EXERCISE GOAL: Extract all lines that hold "counters" from the records below.

RECORDS TO USE:
/-- The symbols of a sequence (R187), SEQ_SIZE as a number. -/
theorem symbolCount_eq (p : Params) (d : Desc) :
    symbolCount p d = if p.seqSize.toNat = 0 then d.w.toNat else p.seqSize.toNat := by
  rw [symbolCount]
  exact if_congr BitVec.toNat_inj.symm rfl rfl

/-- The column offset of a chroma plane (R185). -/
theorem columnOffset_chroma (p : Params) {pl : Plane} (h : pl ≠ .y) : columnOffset p pl = p.colOffset.toNat / 2 := by
  cases pl with
  | y => contradiction
  | c1 => exact Nat.shiftRight_one _
  | c2 => exact Nat.shiftRight_one _

/-- The row index of a chroma plane (R184): an H24 header counts luma rows, an H32 header chroma rows. -/
theorem rowIndex_chroma {pl : Plane} (h : pl ≠ .y) (row : Nat) :
    Header.rowIndex .h24 pl row = row / 2 ∧ Header.rowIndex .h32 pl row = row := by
  cases pl with
  | y => contradiction
  | c1 => exact ⟨Nat.shiftRight_one _, rfl⟩
  | c2 => exact ⟨Nat.shiftRight_one _, rfl⟩

theorem ne_y_of_chroma {pl : Plane} (h : pl = .c1 ∨ pl = .c2) : pl ≠ .y := by
  rcases h with rfl | rfl <;> decide

/-! ## The statements -/

/-- Settles O28. -/
theorem headerFieldsH24 : Obligations.HeaderFieldsH24 := by
  unfold Obligations.HeaderFieldsH24
  refine ⟨fun bs p => ⟨headerAt_h24 bs p, fun par => ⟨rfl, fun h => ?_⟩⟩, ?_, planeOfCode_eq_some_iff,
    fun o => ⟨⟨rfl, rfl, rfl⟩, ⟨rfl, rfl, rfl⟩, ⟨rfl, rfl, rfl⟩⟩, symbolCount_eq⟩
  · rw [payloadAt, Header.skip, h]; rfl
  · intro par d f
    refine ⟨rfl, rfl, fun pl hpl => ?_⟩
    obtain ⟨hrow, -⟩ := rowIndex_chroma (ne_y_of_chroma hpl) f.row
    exact ⟨hrow, by rw [firstOffset, hrow, columnOffset_chroma par (ne_y_of_chroma hpl)]⟩

/-- Settles O29. -/
theorem headerFieldsH32 : Obligations.HeaderFieldsH32 := by
  unfold Obligations.HeaderFieldsH32
  refine ⟨fun bs p => ⟨headerAt_h32 bs p, fun par => ⟨rfl, fun h => ?_⟩⟩, ?_⟩
  · rw [payloadAt, Header.skip, h]; rfl
  · intro par d f
    refine ⟨rfl, rfl, fun pl hpl => ?_⟩
    obtain ⟨-, hrow⟩ := rowIndex_chroma (ne_y_of_chroma hpl) f.row
    exact ⟨hrow, by rw [firstOffset, hrow, columnOffset_chroma par (ne_y_of_chroma hpl)]⟩

end Sys2Proof.Machine
end

section
/-! SUPPORT and PROOFS. What a launched command leaves of the engine's data, from the frames of its rule in Laws/Frame.lean, and the
statements about frames, DECODE's counters and its search for a marker (10_state.md R38, R39, R43, R51,
R56; 42_delta_decoder.md R175 to R194). -/

namespace Sys2Proof.Machine

/-! ## From a rule's run to the state it leaves -/

/-- What every run of a launched command's rule leaves of the engine's data, however it ends, the next state holds. -/
theorem exec_eng_of_triple {i : Instr} {s t : State} {I : Run → Prop} {J : Unit → Run → Prop} {S : Stop → Run → Prop}
    {Z : Engine → Prop} (hb : s.busy = false) (hf : s.fault = false) (h : exec i s = .next t)
    (hT : Triple I (whileBusy (ruleOf (.command i) s.env)) J S) (hI : I ⟨launched s.eng, 0, s.pace⟩)
    (hJ : ∀ r, J () r → Z r.eng) (hfault : ∀ f info addr r, S (.fault f info addr) r → Z r.eng)
    (hpause : ∀ r, S .pause r → Z r.eng) : Z t.eng := by
  rw [exec_launched hb hf] at h
  obtain ⟨r, ho, rfl⟩ | ⟨f, info, addr, r, ho, rfl⟩ | ⟨r, ho, rfl⟩ := settle_next h
  · exact hJ r (hT.ok hI ho)
  · exact hfault f info addr r (hT.error hI ho)
  · exact hpause r (hT.error hI ho)

/-- A command that takes no stream changes memory alone, and only within its ranges (20_memory.md R87). -/
theorem exec_memOnly {i : Instr} {s t : State} (hb : s.busy = false) (hf : s.fault = false) (h : exec i s = .next t)
    (hi : takesStream (encode i) = false) : MemOnly (writtenRanges s.params i) (launched s.eng) t.eng :=
  exec_eng_of_triple hb hf h (commandRule_writes s.env hi (launched s.eng)) ⟨.refl _ _, rfl⟩ (fun _ hr => hr.1)
    (fun _ _ _ _ hr => hr.1) fun _ hr => hr.1

/-- Discarding the stream touches the port alone (R144). -/
theorem Engine.drain_eq (e : Engine) : e.drain = { e with port := e.drain.port, toDiscard := e.drain.toDiscard } := by
  unfold Engine.drain
  split <;> rfl

/-- Data that satisfies Z but for the port, which may have been discarded. -/
def UpToPort (Z : Engine → Prop) (e : Engine) : Prop := ∃ e', Z e' ∧ e = { e' with port := e.port, toDiscard := e.toDiscard }

theorem UpToPort.of_drained {Z : Engine → Prop} {e : Engine} (h : Z e ∨ Drained Z e) : UpToPort Z e := by
  rcases h with h | ⟨e', h, rfl⟩
  · exact ⟨e, h, rfl⟩
  · exact ⟨e', h, e'.drain_eq⟩

/-- A command with a stream, its rule's frame being Z. -/
theorem exec_upToPort {i : Instr} {s t : State} {I : Run → Prop} {Z : Engine → Prop} (hb : s.busy = false) (hf : s.fault = false)
    (h : exec i s = .next t)
    (hT : Triple I (whileBusy (ruleOf (.command i) s.env)) (fun _ => Held s.pace (Drained Z)) (StopsDrained s.plat s.pace Z))
    (hI : I ⟨launched s.eng, 0, s.pace⟩) : UpToPort Z t.eng :=
  exec_eng_of_triple hb hf h hT hI (fun _ hr => .of_drained (.inr hr.1)) (fun _ _ _ _ hr => .of_drained (.inr hr.1))
    fun _ hr => .of_drained hr.1

theorem exec_loadht_tablesOnly {nt first : BitVec 2} {ept : Bool} {s t : State} (hb : s.busy = false) (hf : s.fault = false)
    (h : exec (.loadht nt first ept) s = .next t) :
    UpToPort (TablesOnly first.toNat nt.toNat (launched s.eng)) t.eng :=
  exec_upToPort hb hf h (loadhtRule_drains s.env nt first ept (launched s.eng)) ⟨rfl, rfl⟩

theorem ruleOf_decodeInstr (h : Header) (o : DecodeOps) : ruleOf (.command (decodeInstr h o)) = decodeRule h o := by
  cases h <;> rfl

theorem exec_decode_decoding {h : Header} {o : DecodeOps} {s t : State} (hb : s.busy = false) (hf : s.fault = false)
    (he : exec (decodeInstr h o) s = .next t) :
    UpToPort (DecodingTo (o.ranges s.params) (launched s.eng) s.params.seqCount.toNat) t.eng :=
  exec_upToPort hb hf he (ruleOf_decodeInstr h o ▸ decodeRule_drains s.env h o s.eng) ⟨rfl, rfl⟩

/-! ## DECODE's counters (R38, R39) -/

/-- The bounds of R38, R39 and R193 hold wherever a DECODE has got to. -/
theorem DecodingTo.counters {rs : List ByteRange} {e0 e : Engine} {n : Word} (h : DecodingTo rs e0 n.toNat e) :
    e.pos ≤ 8 * (streamBytes e0.port).length ∧ e.bytesIn = BitVec.ofNat 32 ((e.pos + 7) / 8) ∧ e.seqDone.toNat ≤ n.toNat ∧
      e.seqSkip.toNat + e.symErrs.toNat ≤ e.seqDone.toNat ∧ (e.symErr = true ↔ e.symErrs ≠ 0) := by
  obtain ⟨k, m, hmk, hkn, -, -, hpos, hbytes, hdone, skips, errors, hsum, hskip, herr, hflag⟩ := h
  have hn := n.isLt
  have hk : e.seqDone.toNat = k := by rw [hdone, BitVec.toNat_ofNat, Nat.mod_eq_of_lt (by omega)]
  have hs : e.seqSkip.toNat = skips := by rw [hskip, BitVec.toNat_ofNat, Nat.mod_eq_of_lt (by omega)]
  have hr : e.symErrs.toNat = errors := by rw [herr, BitVec.toNat_ofNat, Nat.mod_eq_of_lt (by omega)]
  refine ⟨hpos, hbytes, by omega, by omega, hflag.trans ?_⟩
  rw [ne_eq, ← BitVec.toNat_inj, hr]
  exact Nat.pos_iff_ne_zero

/-! ## The search for a marker (R175, R178) -/

/-- Where a search finds a marker, no search from the same bit ends without one. -/
theorem not_searchEnds_of_markerFrom {par : Params} {bs : List Byte} {start p q : Nat} (hm : markerFrom par bs start q) :
    ¬searchEnds par bs start p := by
  rintro ⟨-, hshort, hbefore⟩
  obtain ⟨hq, hfits, hmatch, -⟩ := hm
  rcases Nat.lt_or_ge q p with hlt | hge
  · exact (hbefore q hq hlt).2 hmatch
  · omega

/-- A search without a match ends at one bit only. -/
theorem searchEnds_unique {par : Params} {bs : List Byte} {start p q : Nat} (hp : searchEnds par bs start p)
    (hq : searchEnds par bs start q) : p = q := by
  obtain ⟨hp1, hp2, hp3⟩ := hp
  obtain ⟨hq1, hq2, hq3⟩ := hq
  rcases Nat.lt_trichotomy p q with hlt | heq | hgt
  · have := (hq3 p hp1 hlt).1; omega
  · exact heq
  · have := (hp3 q hq1 hgt).1; omega

/-- SYNC_LEN counts the bits from the lowest 1 of SYNC_MASK up (R43). -/
theorem syncLen_of_lowest {mask : Word} {z : Nat} (hz : mask.getLsbD z = true) (hlow : ∀ k, k < z → mask.getLsbD k = false) :
    syncLen mask = 32 - z := by
  have hlt : z < 32 := by
    by_contra hge
    rw [BitVec.getLsbD_of_ge mask z (by omega)] at hz
    cases hz
  have hfind : (List.range 32).find? (mask.getLsbD ·) = some z :=
    List.find?_range_eq_some.2 ⟨hz, List.mem_range.2 hlt, fun k hk => by simp [hlow k hk]⟩
  rw [syncLen, hfind, Option.getD_some]

/-- The launch checks of a DECODE that passes them change nothing (R172, R173). -/
theorem decodeChecks_gives {env : Env} {e : Engine} {o : DecodeOps} (h : decodeVerdict env.params e.tables o = none) :
    Gives (decodeChecks env o) e () e := (decodeChecks_verdict env e.tables o).gives rfl h

/-- A DECODE that passes its launch checks runs its sequence loop, then its stream is discarded. -/
theorem decodeRule_gives {env : Env} {e e' : Engine} {h : Header} {o : DecodeOps} (hv : decodeVerdict env.params e.tables o = none)
    (hg : Gives (sequencesFrom env h o env.params.seqCount.toNat) e () e') : Gives (decodeRule h o env) e () e'.drain :=
  withStream_gives ((decodeChecks_gives hv).bind hg)

/-- A sequence loop with a budget, on a stream that has ended and holds no marker from here on (R178). -/
theorem sequencesFrom_without_marker {env : Env} {e : Engine} {g : Progress} {p n : Nat} (h : Header) (o : DecodeOps)
    (hmask : env.params.syncMask ≠ 0) (hend : streamEnded e.port = true) (hg : g.pos ≤ 8 * (streamBytes e.port).length) (hn : n ≠ 0)
    (hs : searchEnds env.params (streamBytes e.port) g.pos p) :
    Gives (sequencesFrom env h o n) (progressed e (streamBytes e.port) g false) ()
      (progressed e (streamBytes e.port) { g with pos := p } true) := by
  obtain ⟨n, rfl⟩ := Nat.exists_eq_succ_of_ne_zero hn
  obtain ⟨q, -, ⟨hm, -⟩ | ⟨hq, hrun⟩⟩ := sync_gives hend hmask g hg
  · exact absurd hs (not_searchEnds_of_markerFrom hm)
  · rw [searchEnds_unique hs hq]
    refine hrun.bind ?_
    rw [if_neg Bool.false_ne_true]
    exact Gives.updateEngine _ _

/-- A DECODE that passes its launch checks has a mask (R172). -/
theorem syncMask_of_decodeVerdict {p : Params} {ts : Tables} {o : DecodeOps} (h : decodeVerdict p ts o = none) : p.syncMask ≠ 0 := by
  intro h0
  simp [decodeVerdict, firstFailure, h0] at h

/-- At its launch a DECODE has made no progress (R140, R53). -/
theorem progressed_start (e : Engine) (bs : List Byte) : progressed e bs ⟨0, e.mem, 0, 0, 0⟩ false = launched e := by
  simp [progressed, launched, bytesAt]

/-! ## The statements -/

/-- Settles O33. -/
theorem decodeWithoutMarker : Obligations.DecodeWithoutMarker := by
  unfold Obligations.DecodeWithoutMarker
  refine ⟨fun s h o p hready hv hn hend hs => exec_gives hready ?_, fun mask z => syncLen_of_lowest⟩
  have hbudget : s.params.seqCount.toNat ≠ 0 := by simpa [← BitVec.toNat_inj] using hn
  have hloop := sequencesFrom_without_marker (env := s.env) (g := ⟨0, s.eng.mem, 0, 0, 0⟩) h o (syncMask_of_decodeVerdict hv) hend
    (Nat.zero_le _) hbudget hs
  rw [progressed_start] at hloop
  rw [ruleOf_decodeInstr]
  exact decodeRule_gives hv hloop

ANSWER SECTION:
statements about frames, DECODE's counters and its search for a marker (10_state.md R38, R39, R43, R51,
/-! ## DECODE's counters (R38, R39) -/
theorem DecodingTo.counters {rs : List ByteRange} {e0 e : Engine} {n : Word} (h : DecodingTo rs e0 n.toNat e) :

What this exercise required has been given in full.